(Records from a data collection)
———

/-! ### What the resolver of a memory mode gives -/

/-- The operand is of a mode that reads memory, and its resolver from `s` puts the address in absAddr, after the reads of the pointer,
and asks for the extra cycle or not. -/
structure ResolvesTo (o : Operand) (s : State) (addr : Addr) (pointer : List ReadEvent) (extra : Nat) : Prop where
  notImmediate : operandMode o ≠ .imm
  notRelative : operandMode o ≠ .rel
  address : (resolveOperand o s).2.absAddr = addr
  reads : Reads s (resolveOperand o s).2 pointer
  signal : (resolveOperand o s).1.toNat = extra

/-- A resolver that reads its pointer, if it has one, and then writes absAddr. -/
theorem resolvesTo_of_eq {o : Operand} {s u : State} {addr : Addr} {pointer : List ReadEvent} {sig : Bool}
    (hi : operandMode o ≠ .imm) (hr : operandMode o ≠ .rel) (hreads : Reads s u pointer)
    (h : resolveOperand o s = u.resolved addr sig) : ResolvesTo o s addr pointer sig.toNat where
  notImmediate := hi
  notRelative := hr
  address := by rw [h, resolved_absAddr]
  reads := by rw [h]; exact hreads
  signal := by rw [h, resolved_signal]

theorem resolvesTo_zp0 (zp8 : Byte) (s : State) : ResolvesTo (.zp0 zp8) s (zpAddr zp8.toNat) [] 0 := by
  refine resolvesTo_of_eq (sig := false) nofun nofun ⟨rfl, rfl⟩ ?_
  rw [← zext16_eq_zpAddr (Nat.mod_eq_of_lt zp8.isLt).symm]
  rfl

theorem resolvesTo_zpx (zp8 : Byte) (s : State) : ResolvesTo (.zpx zp8) s (zpAddr (zp8.toNat + s.x.toNat)) [] 0 := by
  refine resolvesTo_of_eq (sig := false) nofun nofun ⟨rfl, rfl⟩ ?_
  rw [← zext16_eq_zpAddr (BitVec.toNat_add zp8 s.x)]
  rfl

theorem resolvesTo_abs (lo hi : Byte) (s : State) : ResolvesTo (.abs lo hi) s (word lo hi) [] 0 := by
  refine resolvesTo_of_eq (sig := false) nofun nofun ⟨rfl, rfl⟩ ?_
  rw [← mkAddr_eq_word]
  rfl

/-- The extra cycle of an indexed address, as a number (R123). -/
theorem toNat_crossing (base addr : Addr) : (decide (crossing base addr = 1)).toNat = crossing base addr := by
  unfold crossing
  split <;> rfl

/-- An absolute indexed mode, whichever index it adds (R118, R119). -/
theorem resolvesTo_absIndexed {o : Operand} {s : State} {lo hi index : Byte} (himm : operandMode o ≠ .imm)
    (hrel : operandMode o ≠ .rel) (h : resolveOperand o s = resolveIndexed (mkAddr lo hi) index s) :
    ResolvesTo o s (indexed (word lo hi) index) [] (crossing (word lo hi) (indexed (word lo hi) index)) := by
  rw [← toNat_crossing]
  refine resolvesTo_of_eq himm hrel ⟨rfl, rfl⟩ ?_
  rw [h, mkAddr_eq_word, resolveIndexed_eq, State.resolved]

theorem resolvesTo_abx (lo hi : Byte) (s : State) :
    ResolvesTo (.abx lo hi) s (indexed (word lo hi) s.x) [] (crossing (word lo hi) (indexed (word lo hi) s.x)) :=
  resolvesTo_absIndexed nofun nofun rfl

theorem resolvesTo_aby (lo hi : Byte) (s : State) :
    ResolvesTo (.aby lo hi) s (indexed (word lo hi) s.y) [] (crossing (word lo hi) (indexed (word lo hi) s.y)) :=
  resolvesTo_absIndexed nofun nofun rfl

/-- The reads of a pointer pair, in the configured order. -/
theorem reads_afterPair (s : State) (aLo : Addr) (lo : Byte) (aHi : Addr) (hi : Byte) :
    Reads s (s.afterPair aLo lo aHi hi) (pairReads s aLo lo aHi hi) := by
  refine ⟨rfl, ?_⟩
  unfold pairReads
  split <;> rfl

theorem exists_resolvesTo_izx (zp8 : Byte) (s : State) :
    ∃ lo hi, RamLaw s (zpAddr (zp8.toNat + s.x.toNat)) lo ∧ RamLaw s (zpAddr (zp8.toNat + s.x.toNat + 1)) hi ∧
      ResolvesTo (.izx zp8) s (word lo hi)
        (pairReads s (zpAddr (zp8.toNat + s.x.toNat)) lo (zpAddr (zp8.toNat + s.x.toNat + 1)) hi) 0 := by
  obtain ⟨lo, hi, hlo, hhi, hp⟩ := exists_zeroPagePair s (BitVec.toNat_add zp8 s.x)
  refine ⟨lo, hi, hlo, hhi, resolvesTo_of_eq (sig := false) nofun nofun (reads_afterPair s _ lo _ hi) ?_⟩
  rw [resolveOperand, resolveIzx, hp, mkAddr_eq_word]

theorem exists_resolvesTo_izy (zp8 : Byte) (s : State) :
    ∃ lo hi, RamLaw s (zpAddr zp8.toNat) lo ∧ RamLaw s (zpAddr (zp8.toNat + 1)) hi ∧
      ResolvesTo (.izy zp8) s (indexed (word lo hi) s.y) (pairReads s (zpAddr zp8.toNat) lo (zpAddr (zp8.toNat + 1)) hi)
        (crossing (word lo hi) (indexed (word lo hi) s.y)) := by
  obtain ⟨lo, hi, hlo, hhi, hp⟩ := exists_zeroPagePair s (Nat.mod_eq_of_lt zp8.isLt).symm
  refine ⟨lo, hi, hlo, hhi, ?_⟩
  rw [← toNat_crossing]
  refine resolvesTo_of_eq nofun nofun (reads_afterPair s _ lo _ hi) ?_
  rw [resolveOperand, resolveIzy, hp, mkAddr_eq_word, resolveIndexed_eq]
  rfl

/-! ### A memory form -/

/-- The one data read comes after the reads made until then. -/
theorem reads_materialize {s u : State} {events : List ReadEvent} (h : Reads s u events) :
    Reads s u.materialize.2 (events ++ [⟨u.absAddr, u.materialize.1⟩]) := by
  obtain ⟨hhist, hcount⟩ := h
  exact ⟨by simp [hhist], by simp [hcount, Nat.add_assoc]⟩

/-- Materialization after a resolver leaves the operand byte in the cache and the adder's inputs as they were. -/
theorem holdsOperand_materialize (o : Operand) (base : Cost) (s : State) :
    HoldsOperand s (resolveOperand o (s.beginEntry base)).2.materialize.1
      (resolveOperand o (s.beginEntry base)).2.materialize.2 where
  a := resolveOperand_a o _
  flag _ hf := flag_resolveOperand_beginEntry o base s hf
  cached := ⟨rfl, rfl⟩

section
variable {op : Operation} {Effect : State → Byte → State → Prop} (h : Performs op Effect) {o : Operand} {s : State} {base : Cost}
include h

/-- A memory form completes on the byte the port answers at the resolved address, which it reads after its pointer (R130). -/
theorem Performs.memory {addr : Addr} {pointer : List ReadEvent} {extra : Nat} (hv : s.fetchValid = false)
    (hr : ResolvesTo o (s.beginEntry base) addr pointer extra) :
    ∃ m t, runEntry op o base s = .next t ∧ RamLaw s addr m ∧ Effect s m t ∧ Frame s t ∧
      Reads s t (pointer ++ [⟨addr, m⟩]) ∧ Remaining t base extra := by
  obtain ⟨hi, hrel, rfl, hreads, rfl⟩ := hr
  have hu : (resolveOperand o (s.beginEntry base)).2.fetchValid = false :=
    (resolveOperand_fetchValid o _ hi).trans hv
  have hmem : (resolveOperand o (s.beginEntry base)).2.mem = s.mem := resolveOperand_mem o _
  obtain ⟨t, he, hrest⟩ := h.completes (fetchOperand_read hu hi hrel) (holdsOperand_materialize o base s)
    (reads_materialize hreads) (resolveOperand_cycles o _)
  exact ⟨_, t, he, (ramLaw_congr hmem).1 (portAnswer_ramLaw _ _), hrest⟩

/-- A memory form whose address is read at a pointer completes as every memory form does. -/
theorem Performs.pointer {aLo aHi : Addr} {addr : Byte → Byte → Addr} {extra : Byte → Byte → Nat} (hv : s.fetchValid = false)
    (hr : ∃ lo hi, RamLaw (s.beginEntry base) aLo lo ∧ RamLaw (s.beginEntry base) aHi hi ∧
      ResolvesTo o (s.beginEntry base) (addr lo hi) (pairReads (s.beginEntry base) aLo lo aHi hi) (extra lo hi)) :
    ∃ lo hi m t, runEntry op o base s = .next t ∧ RamLaw s aLo lo ∧ RamLaw s aHi hi ∧ RamLaw s (addr lo hi) m ∧
      Effect s m t ∧ Frame s t ∧ Reads s t (pairReads s aLo lo aHi hi ++ [⟨addr lo hi, m⟩]) ∧
      Remaining t base (extra lo hi) := by
  obtain ⟨lo, hi, hlo, hhi, hres⟩ := hr
  obtain ⟨m, t, he, hrest⟩ := h.memory hv hres
  exact ⟨lo, hi, m, t, he, hlo, hhi, hrest⟩

end

end Sys2Proof.Machine

namespace Sys2Proof.Proofs

open Machine Claims

/-- Settles O26: the immediate form of ADC. -/
theorem adcImmediateResult : Obligations.AdcImmediateResult :=
  fun s imm8 => performs_adc.immediate imm8 s.config.adc.imm s

/-- Settles O27: the two zero-page addresses, for ADC. -/
theorem adcZeroPageResult : Obligations.AdcZeroPageResult :=
  ⟨fun _ zp8 hv => performs_adc.memory hv (resolvesTo_zp0 zp8 _),
    fun _ zp8 hv => performs_adc.memory hv (resolvesTo_zpx zp8 _)⟩

/-- Settles O28: the three absolute addresses, for ADC. -/
theorem adcAbsoluteResult : Obligations.AdcAbsoluteResult :=
  ⟨fun _ lo hi hv => performs_adc.memory hv (resolvesTo_abs lo hi _),
    fun _ lo hi hv => performs_adc.memory hv (resolvesTo_abx lo hi _),
    fun _ lo hi hv => performs_adc.memory hv (resolvesTo_aby lo hi _)⟩

/-- Settles O29: the two addresses read at a pointer, for ADC. -/
theorem adcPointerResult : Obligations.AdcPointerResult :=
  ⟨fun _ zp8 hv => performs_adc.pointer hv (exists_resolvesTo_izx zp8 _),
    fun _ zp8 hv => performs_adc.pointer hv (exists_resolvesTo_izy zp8 _)⟩

/-- Settles O30: the immediate form of SBC. -/
theorem sbcImmediateResult : Obligations.SbcImmediateResult :=
  fun s imm8 => performs_sbc.immediate imm8 s.config.sbc.imm s

/-- Settles O31: the two zero-page addresses, for SBC. -/
theorem sbcZeroPageResult : Obligations.SbcZeroPageResult :=
  ⟨fun _ zp8 hv => performs_sbc.memory hv (resolvesTo_zp0 zp8 _),
    fun _ zp8 hv => performs_sbc.memory hv (resolvesTo_zpx zp8 _)⟩

/-- Settles O32: the three absolute addresses, for SBC. -/
theorem sbcAbsoluteResult : Obligations.SbcAbsoluteResult :=
  ⟨fun _ lo hi hv => performs_sbc.memory hv (resolvesTo_abs lo hi _),
    fun _ lo hi hv => performs_sbc.memory hv (resolvesTo_abx lo hi _),
    fun _ lo hi hv => performs_sbc.memory hv (resolvesTo_aby lo hi _)⟩

/-- Settles O33: the two addresses read at a pointer, for SBC. -/
theorem sbcPointerResult : Obligations.SbcPointerResult :=
  ⟨fun _ zp8 hv => performs_sbc.pointer hv (exists_resolvesTo_izx zp8 _),
    fun _ zp8 hv => performs_sbc.pointer hv (exists_resolvesTo_izy zp8 _)⟩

———

Look above for the line containing "form of ADC. -/". Output from there through the line containing "fun _ lo hi hv => performs_adc.memory hv (resolvesTo_abx", exactly and inclusively.

/-- Settles O26: the immediate form of ADC. -/
theorem adcImmediateResult : Obligations.AdcImmediateResult :=
  fun s imm8 => performs_adc.immediate imm8 s.config.adc.imm s

/-- Settles O27: the two zero-page addresses, for ADC. -/
theorem adcZeroPageResult : Obligations.AdcZeroPageResult :=
  ⟨fun _ zp8 hv => performs_adc.memory hv (resolvesTo_zp0 zp8 _),
    fun _ zp8 hv => performs_adc.memory hv (resolvesTo_zpx zp8 _)⟩

/-- Settles O28: the three absolute addresses, for ADC. -/
theorem adcAbsoluteResult : Obligations.AdcAbsoluteResult :=
  ⟨fun _ lo hi hv => performs_adc.memory hv (resolvesTo_abs lo hi _),
    fun _ lo hi hv => performs_adc.memory hv (resolvesTo_abx lo hi _),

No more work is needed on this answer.